Are there really TVs which are "much cheaper" than $200 CRT-TVs?


Well there are 24 inch TVs for around $100, so I would say yes


If CRTs kept being manufactured and evolving, maybe they would be more competitive on price compared to today's cheap LCDs.


No. The requirement of having a massive vacuum tube has already put you over a modern LCD when you look at cost of goods, shipping (bigger boxes), stocking, etc. There's no way. If you bend and twist and spindle the definition of "CRT" until you've got something that can compete just to win the argument you'll find that you've created something that no normal person would recognize as a "CRT".

Technology is not a magic force that just ambiently shrinks everything. The resulting products have to correspond to real configuration of atoms that can be really manufactured and really sold in the real world.
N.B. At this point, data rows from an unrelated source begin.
-- ==== Sys2Proof/Laws/Sequence.lean ====
section
/-!
SUPPORT. Everything a command can do (60_exceptions.md R201): the inversion lemmas of `complete` and `runCommand`, and that
every arm of `exec` is one run of `runCommand`.
-/
namespace Sys2Proof.Machine

/-- The end of a command answers the next state with `pc` advanced, unless the counter is exhausted. -/
theorem complete_of_ne {s : State} (h : s.pc ≠ lastPc) : complete s = .next (s.setPc (s.pc + 1)) := by
  simp [complete, h]

/-- What `complete` answers when it answers a next state. -/
theorem complete_next_iff {s t : State} :
    complete s = .next t ↔ s.pc ≠ lastPc ∧ t = s.setPc (s.pc + 1) := by
  unfold complete
  split
  · simp_all
  · simp_all [eq_comm]

/-- `complete` never faults. -/
theorem complete_ne_fault (s : State) (f : Fault) : complete s ≠ .fault f := by
  unfold complete; split <;> simp

/-- `complete` refuses exactly at the end of the counter, and then by that name. -/
theorem complete_refused_iff {s : State} {r : Refusal} :
    complete s = .refused r ↔ s.pc = lastPc ∧ r = .pcExhausted := by
  unfold complete
  split
  · simp_all [eq_comm]
  · simp_all

/-- R202: with an error recorded every command is discarded. -/
theorem runCommand_discard {c : Command} {body : Except ErrKind State} {s : State} (h : s.err ≠ none) :
    runCommand c body s = .next s := by
  cases he : s.err with
  | none => exact absurd he h
  | some k => simp [runCommand, he]

/-- R201 steps 3 to 5: a common check that fails raises its kind. -/
theorem runCommand_common {c : Command} {body : Except ErrKind State} {s : State} {k : ErrKind} (h : s.err = none)
    (hk : commonFault c s = some k) : runCommand c body s = .next (raise k s) := by
  simp [runCommand, h, hk]

/-- R201 step 6: an own check that fails raises its kind. -/
theorem runCommand_own {c : Command} {s : State} {k : ErrKind} (h : s.err = none)
    (hk : commonFault c s = none) : runCommand c (.error k) s = .next (raise k s) := by
  simp [runCommand, h, hk]

/-- R201 step 7: a command whose checks all pass makes its writes. -/
theorem runCommand_ok {c : Command} {s t : State} (h : s.err = none)
    (hk : commonFault c s = none) : runCommand c (.ok t) s = complete t := by
  simp [runCommand, h, hk]

/-- Every way a command can answer a next state: discarded, an error of one kind, or completed. -/
theorem runCommand_next_cases {c : Command} {body : Except ErrKind State} {s t : State}
    (h : runCommand c body s = .next t) :
    (s.err ≠ none ∧ t = s) ∨
    (s.err = none ∧ ∃ k, t = raise k s ∧
      (commonFault c s = some k ∨ (commonFault c s = none ∧ body = .error k))) ∨
    (s.err = none ∧ commonFault c s = none ∧
      ∃ u, body = .ok u ∧ u.pc ≠ lastPc ∧ t = u.setPc (u.pc + 1)) := by
  by_cases he : s.err = none
  · cases hc : commonFault c s with
    | some k =>
      rw [runCommand_common he hc] at h
      exact .inr (.inl ⟨he, k, by simpa using h.symm, .inl rfl⟩)
    | none =>
      cases body with
      | error k =>
        rw [runCommand_own he hc] at h
        exact .inr (.inl ⟨he, k, by simpa using h.symm, .inr ⟨rfl, rfl⟩⟩)
      | ok u =>
        rw [runCommand_ok he hc, complete_next_iff] at h
        exact .inr (.inr ⟨he, rfl, u, rfl, h⟩)
  · rw [runCommand_discard he] at h
    exact .inl ⟨he, by simpa using h.symm⟩

/-- A command never faults: every error of the unit is a next state. -/
theorem runCommand_ne_fault (c : Command) (body : Except ErrKind State) (s : State) (f : Fault) :
    runCommand c body s ≠ .fault f := by
  unfold runCommand
  split
  · simp
  · split
    · simp
    · split
      · simp
      · exact complete_ne_fault _ _

/-- A command is refused only where it would complete at the end of the counter. -/
theorem runCommand_refused_cases {c : Command} {body : Except ErrKind State} {s : State} {r : Refusal}
    (h : runCommand c body s = .refused r) :
    r = .pcExhausted ∧ s.err = none ∧ commonFault c s = none ∧
      ∃ u, body = .ok u ∧ u.pc = lastPc := by
  by_cases he : s.err = none
  · cases hc : commonFault c s with
    | some k => simp [runCommand_common he hc] at h
    | none =>
      cases body with
      | error k => simp [runCommand_own he hc] at h
      | ok u =>
        rw [runCommand_ok he hc, complete_refused_iff] at h
        exact ⟨h.2, he, rfl, u, rfl, h.1⟩
  · simp [runCommand_discard he] at h

/-- The common checks of a command that may run: not finished, no group pending unless it is TOK, and a legal phase. -/
theorem commonFault_none_iff {c : Command} {s : State} :
    commonFault c s = none ↔ s.phase ≠ .done ∧ (s.group = .empty ∨ c = .tok) ∧ legal c s.phase = true := by
  unfold commonFault
  split
  · simp_all
  · split
    · simp_all
    · split <;> simp_all; tauto

/-- What a command's own part may write: not `pc`, `err`, `err_pc` or the command stream. -/
def KeepsSequencing (s : State) (body : Except ErrKind State) : Prop :=
  ∀ u, body = .ok u → u.pc = s.pc ∧ u.err = s.err ∧ u.errPc = s.errPc ∧ u.input = s.input

/-- An own part that is an error writes nothing. -/
theorem keeps_error (s : State) (k : ErrKind) : KeepsSequencing s (.error k) := by
  simp [KeepsSequencing]

/-- A head token writes the buffer, the group and the phase at most. -/
theorem tokHead_keeps (v : Token) (s : State) : KeepsSequencing s (tokHead v s) := by
  unfold tokHead
  split
  · split
    · exact keeps_error s _
    · simp [KeepsSequencing]
  · split
    · simp [KeepsSequencing]
    · exact keeps_error s _

/-- A commit writes the buffer and the group at most. -/
theorem tokCommit_keeps (lc le dc de : Token) (s : State) : KeepsSequencing s (tokCommit lc le dc de s) := by
  unfold tokCommit
  split
  · exact keeps_error s _
  · split
    · exact keeps_error s _
    · split
      · exact keeps_error s _
      · simp [KeepsSequencing]

/-- The own part of TOK. -/
theorem tokBody_keeps (v : Token) (s : State) : KeepsSequencing s (tokBody v s) := by
  unfold tokBody
  split
  · exact tokHead_keeps v s
  · simp [KeepsSequencing]
  · simp [KeepsSequencing]
  · exact tokCommit_keeps _ _ _ v s

/-- Every arm of `exec` is one run of `runCommand` under its own mnemonic, on an own part that leaves the sequencing state
alone. -/
theorem exec_eq_runCommand (i : Instr) (s : State) :
    ∃ body, exec i s = runCommand i.command body s ∧ KeepsSequencing s body := by
  cases i <;>
    simp only [exec, Instr.command, execPutLsb, execPutMsb, execAlign, execFinish, execTblLoadLL, execTblLoadD,
      execTblLoadCL, execCllSet, execBlkHdr, execStLen, execRaw, execDynHdr, execClsym, execTok] <;>
    refine ⟨_, rfl, ?_⟩
  case tok v => exact tokBody_keeps v s
  case clsym sym extra =>
    split
    · exact keeps_error s _
    · split
      · exact keeps_error s _
      · simp [KeepsSequencing]
  all_goals first
    | (simp [KeepsSequencing]; done)
    | (split <;> simp [KeepsSequencing])

/-- Every way `exec` can answer a next state: discarded, an error that changes `err` and `err_pc` alone, or completed with
`pc` advanced by one. -/
theorem exec_next_cases {i : Instr} {s t : State} (h : exec i s = .next t) :
    (s.err ≠ none ∧ t = s) ∨
    (s.err = none ∧ ∃ k, t = raise k s) ∨
    (s.err = none ∧ commonFault i.command s = none ∧ s.pc ≠ lastPc ∧
      t.err = none ∧ t.errPc = s.errPc ∧ t.pc = s.pc + 1 ∧ t.input = s.input) := by
  obtain ⟨body, hb, hk⟩ := exec_eq_runCommand i s
  rw [hb] at h
  rcases runCommand_next_cases h with h | ⟨he, k, ht, _⟩ | ⟨he, hc, u, hu, hp, rfl⟩
  · exact .inl h
  · exact .inr (.inl ⟨he, k, ht⟩)
  · obtain ⟨h1, h2, h3, h4⟩ := hk u hu
    exact .inr (.inr ⟨he, hc, h1 ▸ hp, by simp [h2, he], by simp [h3], by simp [h1], by simp [h4]⟩)

end Sys2Proof.Machine
end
The base specifications for what you need to A: have a vacuum chamber that B: doesn't mind being constantly bombarded by electrons and the resulting radiation for decades at a time is not something that is going to magically get to a one-inch depth for a 60-inch TV.


There's no world in which Walmart is selling cheap 70" CRTs.
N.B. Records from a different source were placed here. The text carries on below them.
-- ==== Sys2Proof/Tests/Slice0.lean ====
section
/-!
SUPPORT. The model's own tests: ill-formed terms, command words written out field by field, single steps whose expected result is
a vector of 95_test_vectors.md, and for every statement with hypotheses a state and operands that meet them.
-/
namespace Sys2Proof.Tests

open Sys2Proof Sys2Proof.Machine

/-! ### Helpers -/

/-- The state of an answer, if it is a next state. -/
def nextOf : Outcome → Option State
  | .next t => some t
  | .fault _ => none
  | .refused _ => none

/-- A state in a phase, all else as after reset. -/
def inPhase (p : Phase) : State := { State.reset with phase := p }

/-- The same with a pending group. -/
def pending (g : LdGroup) : State := { State.reset with phase := .huff, group := g }

/-- A state with some bits pending, all else as after reset. -/
def withBuf (s : State) (out : List Byte) (acc : BitVec 8) (nbits : BitVec 3) : State :=
  { s with buf := { out := out, acc := acc, nbits := nbits } }

/-- The tables of vector V22. -/
def tablesV22 : Tables :=
  { Tables.invalid with ll := [(65, { len := 8, code := 0x71 }), (266, { len := 7, code := 0x0A })]
                        d := [(4, { len := 5, code := 4 })] }

/-- The same with lengths no append accepts: symbol 65 of length 0, symbol 266 of length 33, distance 4 of length 33. -/
def tablesBadLen : Tables :=
  { Tables.invalid with ll := [(65, { len := 0, code := 0 }), (257, { len := 7, code := 1 }), (266, { len := 33, code := 0 })]
                        d := [(4, { len := 33, code := 0 })]
                        cl := [(3, { len := 0, code := 0 })] }

/-- The code table of vector V28. -/
def tablesV28 : Tables :=
  { Tables.invalid with cl := [(5, { len := 2, code := 2 }), (16, { len := 3, code := 6 }), (17, { len := 4, code := 0xE }),
      (18, { len := 1, code := 0 })] }

/-- The lengths of vector V25: the four symbols `CL_ORDER` sends first, all of length 0. -/
def tablesV25 : Tables := { Tables.invalid with cllen := [(0, 0), (16, 0), (17, 0), (18, 0)] }

/-! ### Ill-formed terms are refused by WellFormed -/

theorem test_illFormed_putLsb_zero : (Instr.putLsb 0 1).wellFormed = false := by decide
theorem test_illFormed_putLsb_wide : (Instr.putLsb 33 1).wellFormed = false := by decide
theorem test_illFormed_putMsb_wide : (Instr.putMsb 33 1).wellFormed = false := by decide
theorem test_illFormed_tblLoadLL : (Instr.tblLoadLL 288 0 8).wellFormed = false := by decide
theorem test_illFormed_tblLoadD : (Instr.tblLoadD 32 0 5).wellFormed = false := by decide
theorem test_illFormed_tblLoadCL : (Instr.tblLoadCL 19 0 1).wellFormed = false := by decide
theorem test_illFormed_cllSet : (Instr.cllSet 19 0).wellFormed = false := by decide
theorem test_illFormed_blkHdr : (Instr.blkHdr 1 3).wellFormed = false := by decide
theorem test_illFormed_clsym : (Instr.clsym 19 0).wellFormed = false := by decide
theorem test_wellFormed_bounds :
    (Instr.putLsb 1 0).wellFormed ∧ (Instr.putMsb 32 0).wellFormed ∧ (Instr.tblLoadLL 287 0 0).wellFormed ∧
      (Instr.tblLoadD 31 0 63).wellFormed ∧ (Instr.tblLoadCL 18 0 1).wellFormed ∧ (Instr.cllSet 18 7).wellFormed ∧
      (Instr.blkHdr 0 2).wellFormed ∧ (Instr.clsym 18 127).wellFormed ∧ (Instr.tok 65535).wellFormed := by decide

/-! ### Command words written out field by field (R72 to R81), opcode first -/

theorem test_decode_putLsb : decode (0x01#8 ++ 3#6 ++ 0#18 ++ 5#32) = .ok (.putLsb 3 5) := by decide
theorem test_decode_putMsb : decode (0x02#8 ++ 33#6 ++ 0#18 ++ 1#32) = .ok (.putMsb 33 1) := by decide
theorem test_decode_align : decode (0x03#8 ++ 0#56) = .ok .align := by decide
theorem test_decode_finish : decode (0x04#8 ++ 0#56) = .ok .finish := by decide
theorem test_decode_tblLoadLL : decode (0x10#8 ++ 0#2 ++ 8#6 ++ 65#16 ++ 0x71#32) = .ok (.tblLoadLL 65 0x71 8) := by decide
theorem test_decode_tblLoadD : decode (0x10#8 ++ 1#2 ++ 5#6 ++ 4#16 ++ 4#32) = .ok (.tblLoadD 4 4 5) := by decide
theorem test_decode_tblLoadCL : decode (0x10#8 ++ 2#2 ++ 1#6 ++ 18#16 ++ 0#32) = .ok (.tblLoadCL 18 0 1) := by decide
theorem test_decode_cllSet : decode (0x11#8 ++ 0#43 ++ 18#5 ++ 0#5 ++ 1#3) = .ok (.cllSet 18 1) := by decide
theorem test_decode_blkHdr : decode (0x20#8 ++ 0#53 ++ 2#2 ++ 1#1) = .ok (.blkHdr 1 2) := by decide
theorem test_decode_stLen : decode (0x21#8 ++ 0#24 ++ 0xFFFA#16 ++ 5#16) = .ok (.stLen 5 0xFFFA) := by decide
theorem test_decode_raw : decode (0x22#8 ++ 0#48 ++ 0xA5#8) = .ok (.raw 0xA5) := by decide
theorem test_decode_dynHdr : decode (0x23#8 ++ 0#42 ++ 14#4 ++ 2#5 ++ 1#5) = .ok (.dynHdr 1 2 14) := by decide
theorem test_decode_clsym : decode (0x24#8 ++ 0#43 ++ 18#5 ++ 0#1 ++ 86#7) = .ok (.clsym 18 86) := by decide
theorem test_decode_tok : decode (0x25#8 ++ 0#40 ++ 256#16) = .ok (.tok 256) := by decide

/-- Vectors V33, V13 and V30: illegal words, each by its name. -/
theorem test_decode_illegal :
    decode 0x0000000000000000 = .error .reservedOpcode ∧ decode 0xFF00000000000000 = .error .reservedOpcode ∧
      decode 0x0500000000000000 = .error .reservedOpcode ∧ decode 0x0300000000000001 = .error .mbzNotZero ∧
      decode 0x0100000100000000 = .error .mbzNotZero ∧ decode 0x2200000000000100 = .error .mbzNotZero ∧
      decode 0x2500000000010000 = .error .mbzNotZero ∧ decode 0x2000000000000008 = .error .mbzNotZero ∧
      decode 0x24000000000010FF = .error .mbzNotZero ∧ decode 0x10C0000000000000 = .error .reservedTable := by decide

/-- The table's numbering of a word is the word's own, and bits above the row's are zero. -/
theorem test_decodeTableWord :
    decodeTableWord 64 0x2200000000000001 = some (.raw 1) ∧ decodeTableWord 64 0 = none ∧
      decodeTableWord 8 0x2200000000000001 = none := by decide

/-! ### One step of each command -/

/-- V1, second command. -/
theorem test_putLsb_straddles :
    (nextOf (exec (.putLsb 16 0xFFFA) (withBuf State.reset [] 0x05 3))).map (·.buf) =
      some { out := [0xD5, 0xFF], acc := 0x07, nbits := 3 } := by decide

/-- V3, second command. -/
theorem test_putLsb_full_width :
    (nextOf (exec (.putLsb 32 0xDEADBEEF) (withBuf State.reset [] 1 1))).map (·.buf) =
      some { out := [0xDF, 0x7D, 0x5B, 0xBD], acc := 1, nbits := 1 } := by decide

/-- V2. -/
theorem test_putMsb_reverses_in_byte :
    (nextOf (exec (.putMsb 8 0x71) State.reset)).map (·.buf) = some { out := [0x8E], acc := 0, nbits := 0 } := by decide

/-- V5, second command: the high bits of the operand are dropped. -/
theorem test_putMsb_truncates :
    (nextOf (exec (.putMsb 4 0xF1) (withBuf State.reset [] 0x0F 4))).map (·.buf) =
      some { out := [0x8F], acc := 0, nbits := 0 } := by decide

/-- V8, the two ALIGN commands. -/
theorem test_align_pads :
    (nextOf (exec .align (withBuf State.reset [] 0x0D 5))).map (fun t => (t.buf, t.pc)) =
      some ({ out := [0x0D], acc := 0, nbits := 0 }, 1) := by decide
theorem test_align_aligned :
    nextOf (exec .align (withBuf State.reset [0x0D] 0 0)) = some { withBuf State.reset [0x0D] 0 0 with pc := 1 } := by decide

/-- V9: two pending zero bits make a last byte. -/
theorem test_finish_flushes :
    (nextOf (exec .finish (withBuf (inPhase .huff) [0x73, 0x04] 0 2))).map (fun t => (t.buf, t.phase, t.result)) =
      some ({ out := [0x73, 0x04, 0x00], acc := 0, nbits := 0 }, .done, .ok [0x73, 0x04, 0x00]) := by decide

/-- V20, second vector: a stored block without LEN. -/
theorem test_finish_incomplete :
    (nextOf (exec .finish (inPhase .stWait))).map (fun t => (t.err, t.phase)) = some (some .malformedField, .stWait) := by decide

/-- V11, first command, and V12: the last load wins. -/
theorem test_tblLoadLL_replaces :
    (nextOf (exec (.tblLoadLL 0 2 3) { inPhase .huff with tables := { Tables.invalid with ll := [(0, ⟨2, 1⟩)] } })).map
      (fun t => t.tables.ll) = some [(0, { len := 3, code := 2 })] := by decide

/-- V13: symbol 288 is outside `LL`. -/
theorem test_tblLoadLL_range :
    (nextOf (exec (.tblLoadLL 288 0 8) (inPhase .huff))).map (fun t => (t.err, t.tables)) =
      some (some .malformedField, Tables.invalid) := by decide

/-- V11, second command. -/
theorem test_tblLoadD :
    (nextOf (exec (.tblLoadD 4 4 5) (inPhase .huff))).map (fun t => t.tables.d.lookup 4) =
      some (some { len := 5, code := 4 }) := by decide

/-- V13: symbol 32 is outside `D`. -/
theorem test_tblLoadD_range :
    (nextOf (exec (.tblLoadD 32 0 5) (inPhase .huff))).map (·.err) = some (some .malformedField) := by decide

/-- V11, third command. -/
theorem test_tblLoadCL :
    (nextOf (exec (.tblLoadCL 18 0 1) (inPhase .dynWait))).map (fun t => t.tables.cl.lookup 18) =
      some (some { len := 1, code := 0 }) := by decide

/-- V13: symbol 19 is outside `CL`. -/
theorem test_tblLoadCL_range :
    (nextOf (exec (.tblLoadCL 19 0 1) (inPhase .huff))).map (·.err) = some (some .malformedField) := by decide

/-- V11, fourth command. -/
theorem test_cllSet :
    (nextOf (exec (.cllSet 18 1) (inPhase .dynWait))).map (fun t => t.tables.cllen.lookup 18) = some (some 1) := by decide

/-- V13: CLL_SET in phase HUFF. -/
theorem test_cllSet_phase :
    (nextOf (exec (.cllSet 0 0) (inPhase .huff))).map (·.err) = some (some .malformedField) := by decide

/-- V31: a header that is not aligned, and the tables of the block before are gone (V15). -/
theorem test_blkHdr_unaligned :
    (nextOf (exec (.blkHdr 0 2) { withBuf (inPhase .huff) [] 0x02 3 with tables := tablesV22 })).map
      (fun t => (t.buf, t.phase, t.tables)) =
      some ({ out := [], acc := 0x22, nbits := 6 }, .dynWait, Tables.invalid) := by decide

/-- V30: the reserved type. -/
theorem test_blkHdr_reserved :
    nextOf (exec (.blkHdr 1 3) State.reset) = some { State.reset with err := some .malformedField } := by decide

/-- V16 (c), second command. -/
theorem test_stLen_pads :
    (nextOf (exec (.stLen 0x1234 0xEDCB) (withBuf (inPhase .stWait) [] 0x08 6))).map (fun t => (t.buf, t.phase)) =
      some ({ out := [0x08, 0x34, 0x12, 0xCB, 0xED], acc := 0, nbits := 0 }, .stData) := by decide

/-- V16 (b): no padding where the header filled its byte. -/
theorem test_stLen_aligned :
    (nextOf (exec (.stLen 0x1234 0xEDCB) (withBuf (inPhase .stWait) [0x20] 0 0))).map (fun t => t.buf.out) =
      some [0x20, 0x34, 0x12, 0xCB, 0xED] := by decide

/-- V19, fourth command: RAW on a misaligned buffer. -/
theorem test_raw_misaligned :
    (nextOf (exec (.raw 0xA5) (withBuf (inPhase .stData) [] 0x0F 4))).map (·.buf) =
      some { out := [0x5F], acc := 0x0A, nbits := 4 } := by decide

/-- V20, first vector: RAW before ST_LEN. -/
theorem test_raw_phase : (nextOf (exec (.raw 1) (inPhase .stWait))).map (·.err) = some (some .malformedField) := by decide

/-- V25, the DYN_HDR. -/
theorem test_dynHdr_smallest :
    (nextOf (exec (.dynHdr 0 0 0) { withBuf (inPhase .dynWait) [] 0x22 6 with tables := tablesV25 })).map
      (fun t => (t.buf, t.phase)) = some ({ out := [0x22, 0, 0, 0], acc := 0, nbits := 0 }, .dynCl) := by decide

/-- V27: a length that was never set. -/
theorem test_dynHdr_missing :
    (nextOf (exec (.dynHdr 0 0 0)
      { withBuf (inPhase .dynWait) [] 0x05 3 with tables := { Tables.invalid with cllen := [(16, 0), (17, 0), (18, 1)] } })).map
      (fun t => (t.err, t.buf)) = some (some .malformedField, { out := [], acc := 0x05, nbits := 3 }) := by decide

/-- V28, the first CLSYM: two of the seven operand bits. -/
theorem test_clsym_extra :
    (nextOf (exec (.clsym 16 0x7F) { withBuf (inPhase .dynCl) [] 0x00 5 with tables := tablesV28 })).map (·.buf) =
      some { out := [0x60], acc := 0x03, nbits := 2 } := by decide

/-- V28, the third CLSYM: a plain symbol has no extra bits. -/
theorem test_clsym_plain :
    (nextOf (exec (.clsym 5 0x7F) { withBuf (inPhase .dynCl) [] 0x01 1 with tables := tablesV28 })).map (·.buf) =
      some { out := [], acc := 0x03, nbits := 3 } := by decide

/-- V21. -/
theorem test_tok_literal :
    (nextOf (exec (.tok 65) { withBuf (inPhase .huff) [] 0x03 3 with tables := tablesV22 })).map (·.buf) =
      some { out := [0x73], acc := 0x04, nbits := 3 } := by decide

/-- V22, the fourth token. -/
theorem test_tok_commit :
    (nextOf (exec (.tok 1) { withBuf (pending (.lcLeDc 266 1 4)) [] 0x03 3 with tables := tablesV22 })).map
      (fun t => (t.buf, t.group)) = some ({ out := [0x43, 0x25], acc := 0x01, nbits := 1 }, .empty) := by decide

/-! ### One step of the machine -/

/-- P1, first command, fetched as a word. -/
theorem test_step_withFetchWord :
    (nextOf (step (State.reset.withFetchWord 64 0x2000000000000001))).map (fun t => (t.buf, t.phase, t.pc, t.input)) =
      some ({ out := [], acc := 0x01, nbits := 3 }, .stWait, 1, []) := by decide

/-- V34: an undecodable word after FINISH is IllegalCommand, and a decodable one with a bad width is PostFinishWrite. -/
theorem test_step_priority :
    (nextOf (stepWord 0 (inPhase .done))).map (·.err) = some (some .illegalCommand) ∧
      (nextOf (stepWord 0x0100000000000000 (inPhase .done))).map (·.err) = some (some .postFinishWrite) ∧
      (nextOf (stepWord 0x0100000000000000 (pending (.lc 257)))).map (·.err) = some (some .malformedField) := by decide

/-- P6, end state: STATUS, and the result. -/
theorem test_status_P6 :
    let s := { withBuf (pending (.lcLeDc 257 0 0)) [0x4B] 0x04 3 with err := some .unknownSymbol, pc := 7, errPc := 7 }
    s.status = 0x00000DD2 ∧ s.errPcWord = 7 ∧ s.outLen = 1 ∧ s.result = .error .unknownSymbol := by decide

/-- P1, end state: STATUS. -/
theorem test_status_P1 : (inPhase .done).status = 0x00000078 := by decide

/-- The read-back of V1 and V2. -/
theorem test_readBack :
    readLsb [0xD5, 0xFF, 0x07] 0 3 = 5 ∧ readLsb [0xD5, 0xFF, 0x07] 3 16 = 0xFFFA ∧
      readMsb [0x8E] 0 8 = 0x71 ∧ readLsb [0x8E] 0 8 = 0x8E := by decide

/-- V32: the words of ZHDR. -/
theorem test_zhdr_words :
    (pseudoZhdr 8 7 28 0 2).map encode =
      [0x0110000000000008, 0x0110000000000007, 0x011400000000001C, 0x0104000000000000, 0x0108000000000002] := by decide

/-! ### States and operands that meet the hypotheses of the statements

Each theorem is named after its statement. Where a clause has a range, its ends are tried. -/

/-- A state in the middle of a group: HUFF, tables loaded, three tokens latched, three bits pending, one word waiting. -/
def midGroup : State :=
  { withBuf (pending (.lcLeDc 266 1 4)) [0x4B] 0x03 3 with tables := tablesV22, pc := 19, input := [0x2500000000000001] }

/-- The same without a group. -/
def midBlock : State := { midGroup with group := .empty }

/-- The same with an error recorded. -/
def inError : State := { midGroup with err := some .unknownSymbol, errPc := 19 }

theorem midGroup_inv : midGroup.Inv where
  buf := by unfold BitBuffer.Inv; decide
  done := by decide
  group := by decide
  lengthCode := by
    intro l h
    obtain rfl : (266 : Token) = l := by simpa [midGroup, pending, withBuf, LdGroup.ldLc] using h
    decide
  tables := by unfold Tables.Inv Table.Inv; decide
  noTables := by decide
  errPc := by decide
I want to see the math for creating an electron gun that can blast phospors on a screen a foot away that is 70 inches wide and flat. That big space in most CRTs let the math be simple for how the electron gun emitted electrons. If the gun had a narrow angle to the screen (small screens or deeper backing), then the screen could be slightly curved and t just needed to be a grid coming out of the gun. To visualize this on imagine if you following the curve of CRT screens up and down then left and right, eventually it would make a sphere around the electron gun.

But towards the end of CRTs there were flat screens, not thin CRTs, but things that were clearly a CRT but with a non-curved screen. To make this happen the electron gun needed to perform a distortion on the scan lines that would account for this.

In theory the gun could be moved closer and closer to the screen and the math adjusted to be correct at any distance. But the further towards the edge of the screen a pixel was the more precise the gun would need to be to hit the right spot and the fewed trick filters and gratings on the screen itself could do. Clearly 70 inches inches practical for an in home CRT, but I think it is fun to think about.


You can get a 70 inch TV for $400 at Walmart today. My last CRT was a 27" and I payed $1,000. They are absolutely cheaper.

Edit: To be clear, I'm agreeing with parent post here. It is mind blowing how cheap televisions have become.